■ **SOURCE DATA**
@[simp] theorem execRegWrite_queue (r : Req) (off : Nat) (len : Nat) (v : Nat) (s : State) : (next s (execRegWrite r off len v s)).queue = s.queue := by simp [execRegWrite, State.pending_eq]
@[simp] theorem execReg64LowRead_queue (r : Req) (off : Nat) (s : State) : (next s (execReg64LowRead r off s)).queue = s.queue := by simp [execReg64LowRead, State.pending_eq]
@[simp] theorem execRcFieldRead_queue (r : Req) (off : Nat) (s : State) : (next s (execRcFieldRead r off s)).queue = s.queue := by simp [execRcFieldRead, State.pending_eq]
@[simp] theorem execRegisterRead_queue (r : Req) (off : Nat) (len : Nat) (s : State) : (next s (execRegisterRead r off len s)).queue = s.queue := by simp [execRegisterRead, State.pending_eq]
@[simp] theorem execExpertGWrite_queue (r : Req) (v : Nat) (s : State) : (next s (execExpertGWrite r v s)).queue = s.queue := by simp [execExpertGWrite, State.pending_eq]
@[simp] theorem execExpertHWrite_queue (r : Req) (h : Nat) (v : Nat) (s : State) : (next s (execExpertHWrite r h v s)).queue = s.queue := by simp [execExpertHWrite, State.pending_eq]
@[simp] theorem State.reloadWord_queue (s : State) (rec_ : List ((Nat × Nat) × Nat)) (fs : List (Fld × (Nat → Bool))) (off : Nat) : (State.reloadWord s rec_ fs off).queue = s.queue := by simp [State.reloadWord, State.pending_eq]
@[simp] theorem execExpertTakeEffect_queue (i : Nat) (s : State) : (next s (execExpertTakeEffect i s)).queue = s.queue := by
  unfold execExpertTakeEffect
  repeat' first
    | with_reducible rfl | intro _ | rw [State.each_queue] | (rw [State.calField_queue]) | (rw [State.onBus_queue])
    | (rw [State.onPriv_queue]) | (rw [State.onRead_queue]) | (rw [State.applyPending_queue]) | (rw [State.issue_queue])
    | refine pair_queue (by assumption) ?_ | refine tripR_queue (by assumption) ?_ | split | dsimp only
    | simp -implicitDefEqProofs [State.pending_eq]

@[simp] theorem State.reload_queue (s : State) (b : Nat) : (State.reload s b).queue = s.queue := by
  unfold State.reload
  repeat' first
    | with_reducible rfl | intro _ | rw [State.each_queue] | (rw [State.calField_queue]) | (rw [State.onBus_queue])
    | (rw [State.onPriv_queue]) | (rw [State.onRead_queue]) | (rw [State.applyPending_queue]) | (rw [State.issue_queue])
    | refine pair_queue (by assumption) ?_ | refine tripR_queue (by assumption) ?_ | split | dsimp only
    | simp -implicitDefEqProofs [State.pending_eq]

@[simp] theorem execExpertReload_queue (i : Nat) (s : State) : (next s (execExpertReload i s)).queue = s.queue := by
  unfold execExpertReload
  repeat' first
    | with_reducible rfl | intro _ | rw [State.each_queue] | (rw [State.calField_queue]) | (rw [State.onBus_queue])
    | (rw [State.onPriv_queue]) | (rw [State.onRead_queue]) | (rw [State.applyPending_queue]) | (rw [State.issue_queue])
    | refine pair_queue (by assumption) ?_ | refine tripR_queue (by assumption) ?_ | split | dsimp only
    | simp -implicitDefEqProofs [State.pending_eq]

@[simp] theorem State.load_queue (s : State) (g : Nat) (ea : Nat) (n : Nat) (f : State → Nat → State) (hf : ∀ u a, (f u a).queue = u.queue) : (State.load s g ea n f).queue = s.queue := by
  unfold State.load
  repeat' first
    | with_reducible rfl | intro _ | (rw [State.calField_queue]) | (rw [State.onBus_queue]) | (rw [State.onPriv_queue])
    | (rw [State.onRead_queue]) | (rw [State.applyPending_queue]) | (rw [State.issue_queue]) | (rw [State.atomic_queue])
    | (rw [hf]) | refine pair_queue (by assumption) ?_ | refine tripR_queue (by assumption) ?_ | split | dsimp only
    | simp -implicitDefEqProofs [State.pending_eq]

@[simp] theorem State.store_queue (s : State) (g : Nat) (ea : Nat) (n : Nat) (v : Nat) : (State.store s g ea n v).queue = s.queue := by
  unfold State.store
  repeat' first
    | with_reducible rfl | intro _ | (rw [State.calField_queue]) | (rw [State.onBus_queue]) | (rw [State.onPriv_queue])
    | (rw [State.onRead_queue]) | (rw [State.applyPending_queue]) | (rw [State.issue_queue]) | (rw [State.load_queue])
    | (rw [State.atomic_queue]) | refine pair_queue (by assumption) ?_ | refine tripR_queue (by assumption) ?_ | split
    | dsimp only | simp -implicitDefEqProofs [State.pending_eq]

---

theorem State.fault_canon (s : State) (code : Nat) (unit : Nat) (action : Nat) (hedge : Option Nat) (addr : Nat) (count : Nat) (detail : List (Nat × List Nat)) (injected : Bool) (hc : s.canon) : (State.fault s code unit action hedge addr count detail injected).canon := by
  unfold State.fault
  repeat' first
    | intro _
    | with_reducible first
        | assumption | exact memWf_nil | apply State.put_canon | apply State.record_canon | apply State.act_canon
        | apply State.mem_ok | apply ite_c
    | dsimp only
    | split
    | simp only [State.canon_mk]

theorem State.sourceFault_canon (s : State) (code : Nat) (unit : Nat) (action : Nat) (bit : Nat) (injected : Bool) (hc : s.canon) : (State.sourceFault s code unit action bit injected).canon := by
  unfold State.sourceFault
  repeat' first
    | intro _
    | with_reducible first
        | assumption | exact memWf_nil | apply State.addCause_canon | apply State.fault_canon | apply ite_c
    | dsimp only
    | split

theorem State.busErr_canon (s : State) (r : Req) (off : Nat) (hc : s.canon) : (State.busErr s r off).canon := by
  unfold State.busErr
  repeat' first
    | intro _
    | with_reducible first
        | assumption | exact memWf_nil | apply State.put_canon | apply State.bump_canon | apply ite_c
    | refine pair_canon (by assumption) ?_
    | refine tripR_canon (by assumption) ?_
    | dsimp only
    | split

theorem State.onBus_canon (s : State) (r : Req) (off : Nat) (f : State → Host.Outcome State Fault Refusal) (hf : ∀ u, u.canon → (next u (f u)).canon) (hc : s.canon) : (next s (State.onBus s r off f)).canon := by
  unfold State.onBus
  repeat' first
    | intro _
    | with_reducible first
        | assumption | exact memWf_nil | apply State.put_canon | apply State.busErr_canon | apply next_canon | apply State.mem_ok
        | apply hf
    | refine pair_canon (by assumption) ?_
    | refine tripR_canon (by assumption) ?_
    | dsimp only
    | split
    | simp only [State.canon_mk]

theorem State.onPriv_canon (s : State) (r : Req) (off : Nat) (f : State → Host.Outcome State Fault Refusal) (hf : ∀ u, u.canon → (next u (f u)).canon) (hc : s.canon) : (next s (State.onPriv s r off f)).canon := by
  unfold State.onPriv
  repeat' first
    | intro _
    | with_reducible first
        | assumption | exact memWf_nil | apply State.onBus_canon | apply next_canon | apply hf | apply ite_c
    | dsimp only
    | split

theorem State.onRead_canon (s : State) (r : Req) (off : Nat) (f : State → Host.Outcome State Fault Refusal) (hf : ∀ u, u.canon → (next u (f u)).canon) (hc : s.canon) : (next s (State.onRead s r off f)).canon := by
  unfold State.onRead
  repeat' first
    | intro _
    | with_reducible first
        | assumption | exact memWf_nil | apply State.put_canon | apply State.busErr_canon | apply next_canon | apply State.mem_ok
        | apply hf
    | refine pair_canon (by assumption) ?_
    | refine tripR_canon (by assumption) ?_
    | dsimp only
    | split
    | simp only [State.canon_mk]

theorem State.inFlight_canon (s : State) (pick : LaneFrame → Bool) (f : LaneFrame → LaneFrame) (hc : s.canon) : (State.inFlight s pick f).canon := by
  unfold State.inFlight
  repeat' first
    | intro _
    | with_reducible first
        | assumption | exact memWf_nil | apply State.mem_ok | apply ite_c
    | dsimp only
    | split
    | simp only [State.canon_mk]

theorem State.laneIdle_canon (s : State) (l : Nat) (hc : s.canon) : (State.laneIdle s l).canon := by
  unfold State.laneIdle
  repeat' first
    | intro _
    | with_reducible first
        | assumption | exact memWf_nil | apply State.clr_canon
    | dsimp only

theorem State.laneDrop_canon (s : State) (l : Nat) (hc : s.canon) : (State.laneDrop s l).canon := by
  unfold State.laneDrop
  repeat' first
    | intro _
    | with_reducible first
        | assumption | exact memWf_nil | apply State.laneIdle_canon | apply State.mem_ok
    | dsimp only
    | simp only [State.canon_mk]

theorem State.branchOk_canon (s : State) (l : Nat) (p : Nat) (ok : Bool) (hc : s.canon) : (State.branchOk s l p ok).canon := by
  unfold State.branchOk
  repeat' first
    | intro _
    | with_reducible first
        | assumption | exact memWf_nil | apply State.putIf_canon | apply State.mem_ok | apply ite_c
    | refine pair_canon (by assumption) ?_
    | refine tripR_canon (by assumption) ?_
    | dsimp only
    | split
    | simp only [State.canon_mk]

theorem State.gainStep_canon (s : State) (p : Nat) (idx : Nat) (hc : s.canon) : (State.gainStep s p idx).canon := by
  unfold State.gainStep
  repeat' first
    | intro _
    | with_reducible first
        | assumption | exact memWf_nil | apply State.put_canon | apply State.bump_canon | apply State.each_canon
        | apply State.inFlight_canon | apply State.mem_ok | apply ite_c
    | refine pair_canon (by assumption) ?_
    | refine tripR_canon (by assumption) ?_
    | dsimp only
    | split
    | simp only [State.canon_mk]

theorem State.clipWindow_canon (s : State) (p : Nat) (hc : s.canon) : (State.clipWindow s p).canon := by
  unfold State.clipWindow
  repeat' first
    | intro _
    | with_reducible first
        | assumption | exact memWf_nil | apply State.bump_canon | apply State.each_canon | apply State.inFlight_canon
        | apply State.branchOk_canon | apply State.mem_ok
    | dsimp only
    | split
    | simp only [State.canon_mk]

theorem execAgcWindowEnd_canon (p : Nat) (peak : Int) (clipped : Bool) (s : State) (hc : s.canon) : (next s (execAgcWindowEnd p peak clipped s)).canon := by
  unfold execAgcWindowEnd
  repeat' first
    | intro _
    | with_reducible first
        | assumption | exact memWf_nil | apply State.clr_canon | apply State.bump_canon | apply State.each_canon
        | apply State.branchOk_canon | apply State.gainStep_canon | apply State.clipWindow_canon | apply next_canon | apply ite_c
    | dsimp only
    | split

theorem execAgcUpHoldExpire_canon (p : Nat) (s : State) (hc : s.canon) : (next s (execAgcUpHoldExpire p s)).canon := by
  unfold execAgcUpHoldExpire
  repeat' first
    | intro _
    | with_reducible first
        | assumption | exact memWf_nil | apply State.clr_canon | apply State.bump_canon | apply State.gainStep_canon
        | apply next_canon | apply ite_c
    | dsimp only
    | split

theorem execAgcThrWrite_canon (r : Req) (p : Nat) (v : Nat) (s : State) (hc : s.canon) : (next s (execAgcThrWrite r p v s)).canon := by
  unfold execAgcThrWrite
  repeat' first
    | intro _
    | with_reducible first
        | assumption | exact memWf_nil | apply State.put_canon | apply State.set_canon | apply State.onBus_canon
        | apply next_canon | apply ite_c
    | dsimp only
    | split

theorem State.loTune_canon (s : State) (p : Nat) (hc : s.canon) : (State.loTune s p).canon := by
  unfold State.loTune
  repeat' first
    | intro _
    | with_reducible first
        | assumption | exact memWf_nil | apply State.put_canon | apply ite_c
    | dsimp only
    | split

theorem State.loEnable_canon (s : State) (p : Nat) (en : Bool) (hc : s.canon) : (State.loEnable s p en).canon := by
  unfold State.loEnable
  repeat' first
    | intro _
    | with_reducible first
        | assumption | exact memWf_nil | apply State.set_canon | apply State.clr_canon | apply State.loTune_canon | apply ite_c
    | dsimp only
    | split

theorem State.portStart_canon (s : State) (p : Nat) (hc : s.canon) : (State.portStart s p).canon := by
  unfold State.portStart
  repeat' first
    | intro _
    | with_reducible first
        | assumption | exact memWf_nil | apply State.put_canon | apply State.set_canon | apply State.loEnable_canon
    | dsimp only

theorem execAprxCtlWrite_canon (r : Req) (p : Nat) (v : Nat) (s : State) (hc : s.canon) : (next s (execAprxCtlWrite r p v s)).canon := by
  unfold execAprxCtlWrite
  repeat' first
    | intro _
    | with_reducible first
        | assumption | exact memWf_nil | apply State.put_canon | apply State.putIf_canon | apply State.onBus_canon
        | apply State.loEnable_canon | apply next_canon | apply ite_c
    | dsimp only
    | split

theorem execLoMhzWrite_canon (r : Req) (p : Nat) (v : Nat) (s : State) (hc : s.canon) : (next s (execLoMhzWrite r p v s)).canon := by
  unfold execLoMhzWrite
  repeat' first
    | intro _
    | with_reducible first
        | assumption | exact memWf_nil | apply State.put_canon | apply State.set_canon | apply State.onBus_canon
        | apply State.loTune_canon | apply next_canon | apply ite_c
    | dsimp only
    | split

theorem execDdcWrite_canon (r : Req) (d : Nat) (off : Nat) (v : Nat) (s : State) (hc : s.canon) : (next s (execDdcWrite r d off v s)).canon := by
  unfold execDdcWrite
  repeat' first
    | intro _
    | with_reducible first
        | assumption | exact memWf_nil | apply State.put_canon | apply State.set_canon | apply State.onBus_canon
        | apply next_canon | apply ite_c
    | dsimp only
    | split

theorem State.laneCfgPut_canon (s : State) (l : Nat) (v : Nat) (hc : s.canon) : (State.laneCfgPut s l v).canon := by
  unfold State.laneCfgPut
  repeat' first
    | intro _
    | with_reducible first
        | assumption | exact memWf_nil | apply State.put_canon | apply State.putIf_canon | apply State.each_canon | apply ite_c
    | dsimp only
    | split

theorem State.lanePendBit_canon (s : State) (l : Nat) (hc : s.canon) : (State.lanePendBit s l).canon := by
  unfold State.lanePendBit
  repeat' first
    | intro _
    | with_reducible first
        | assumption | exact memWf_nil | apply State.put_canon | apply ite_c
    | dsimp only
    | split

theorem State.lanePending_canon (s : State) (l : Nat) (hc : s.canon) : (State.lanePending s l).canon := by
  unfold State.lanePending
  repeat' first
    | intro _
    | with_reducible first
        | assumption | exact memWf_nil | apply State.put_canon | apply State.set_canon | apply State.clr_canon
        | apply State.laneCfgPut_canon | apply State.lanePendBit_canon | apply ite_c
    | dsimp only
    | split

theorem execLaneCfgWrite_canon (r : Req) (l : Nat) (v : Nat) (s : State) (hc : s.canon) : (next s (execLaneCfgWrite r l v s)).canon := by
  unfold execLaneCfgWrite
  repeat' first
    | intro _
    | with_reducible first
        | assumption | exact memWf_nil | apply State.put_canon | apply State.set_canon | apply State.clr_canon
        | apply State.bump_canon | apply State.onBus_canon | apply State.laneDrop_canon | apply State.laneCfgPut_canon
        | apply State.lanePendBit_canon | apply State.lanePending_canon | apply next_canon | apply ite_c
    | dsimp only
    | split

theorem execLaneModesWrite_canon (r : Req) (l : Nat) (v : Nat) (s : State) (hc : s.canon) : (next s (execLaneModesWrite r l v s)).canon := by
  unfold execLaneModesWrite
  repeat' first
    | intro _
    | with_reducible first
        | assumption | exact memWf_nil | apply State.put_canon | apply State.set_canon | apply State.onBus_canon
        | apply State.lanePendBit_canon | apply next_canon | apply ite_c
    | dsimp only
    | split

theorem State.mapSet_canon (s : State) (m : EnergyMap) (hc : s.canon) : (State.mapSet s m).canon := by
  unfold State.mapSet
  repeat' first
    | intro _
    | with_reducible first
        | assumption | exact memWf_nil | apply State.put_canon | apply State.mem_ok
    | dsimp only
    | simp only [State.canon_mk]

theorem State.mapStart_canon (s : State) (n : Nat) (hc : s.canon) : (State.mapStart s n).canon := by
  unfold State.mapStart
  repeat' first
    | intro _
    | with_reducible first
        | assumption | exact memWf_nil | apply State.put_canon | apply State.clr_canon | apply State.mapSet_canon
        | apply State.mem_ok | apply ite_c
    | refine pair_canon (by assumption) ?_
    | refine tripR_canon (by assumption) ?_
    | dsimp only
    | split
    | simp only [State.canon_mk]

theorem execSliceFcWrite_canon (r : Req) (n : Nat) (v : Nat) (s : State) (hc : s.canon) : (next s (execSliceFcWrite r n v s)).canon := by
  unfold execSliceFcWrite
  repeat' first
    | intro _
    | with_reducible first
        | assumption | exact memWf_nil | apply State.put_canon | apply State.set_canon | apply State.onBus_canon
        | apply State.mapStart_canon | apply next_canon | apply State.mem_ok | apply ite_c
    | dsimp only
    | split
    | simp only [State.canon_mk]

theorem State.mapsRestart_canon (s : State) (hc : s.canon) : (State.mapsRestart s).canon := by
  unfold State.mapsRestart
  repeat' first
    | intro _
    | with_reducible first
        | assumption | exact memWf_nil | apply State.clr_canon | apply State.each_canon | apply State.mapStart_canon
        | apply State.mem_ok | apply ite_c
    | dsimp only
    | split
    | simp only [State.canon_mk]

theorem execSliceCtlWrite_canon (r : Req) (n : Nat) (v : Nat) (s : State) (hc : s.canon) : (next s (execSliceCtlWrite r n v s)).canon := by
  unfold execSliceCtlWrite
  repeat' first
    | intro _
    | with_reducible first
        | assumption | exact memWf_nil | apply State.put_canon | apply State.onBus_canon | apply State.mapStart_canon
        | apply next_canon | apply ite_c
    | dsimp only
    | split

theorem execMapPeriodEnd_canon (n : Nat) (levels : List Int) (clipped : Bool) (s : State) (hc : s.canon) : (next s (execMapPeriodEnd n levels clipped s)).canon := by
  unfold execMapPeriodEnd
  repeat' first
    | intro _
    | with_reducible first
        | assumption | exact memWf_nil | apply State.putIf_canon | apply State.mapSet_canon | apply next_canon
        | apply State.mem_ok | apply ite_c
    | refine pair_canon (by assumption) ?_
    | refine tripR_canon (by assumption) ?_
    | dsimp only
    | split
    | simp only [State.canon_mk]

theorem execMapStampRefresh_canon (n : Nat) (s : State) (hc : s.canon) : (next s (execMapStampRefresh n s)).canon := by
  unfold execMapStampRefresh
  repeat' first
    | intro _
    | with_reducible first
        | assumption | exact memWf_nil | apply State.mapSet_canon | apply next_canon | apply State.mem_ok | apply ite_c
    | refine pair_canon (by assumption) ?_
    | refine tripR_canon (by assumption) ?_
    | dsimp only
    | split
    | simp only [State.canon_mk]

■ **EXERCISE**
Find the lines above that include the string "execAgcThrWrite" and copy them.

■ **YOUR RESPONSE**
theorem execAgcThrWrite_canon (r : Req) (p : Nat) (v : Nat) (s : State) (hc : s.canon) : (next s (execAgcThrWrite r p v s)).canon := by
  unfold execAgcThrWrite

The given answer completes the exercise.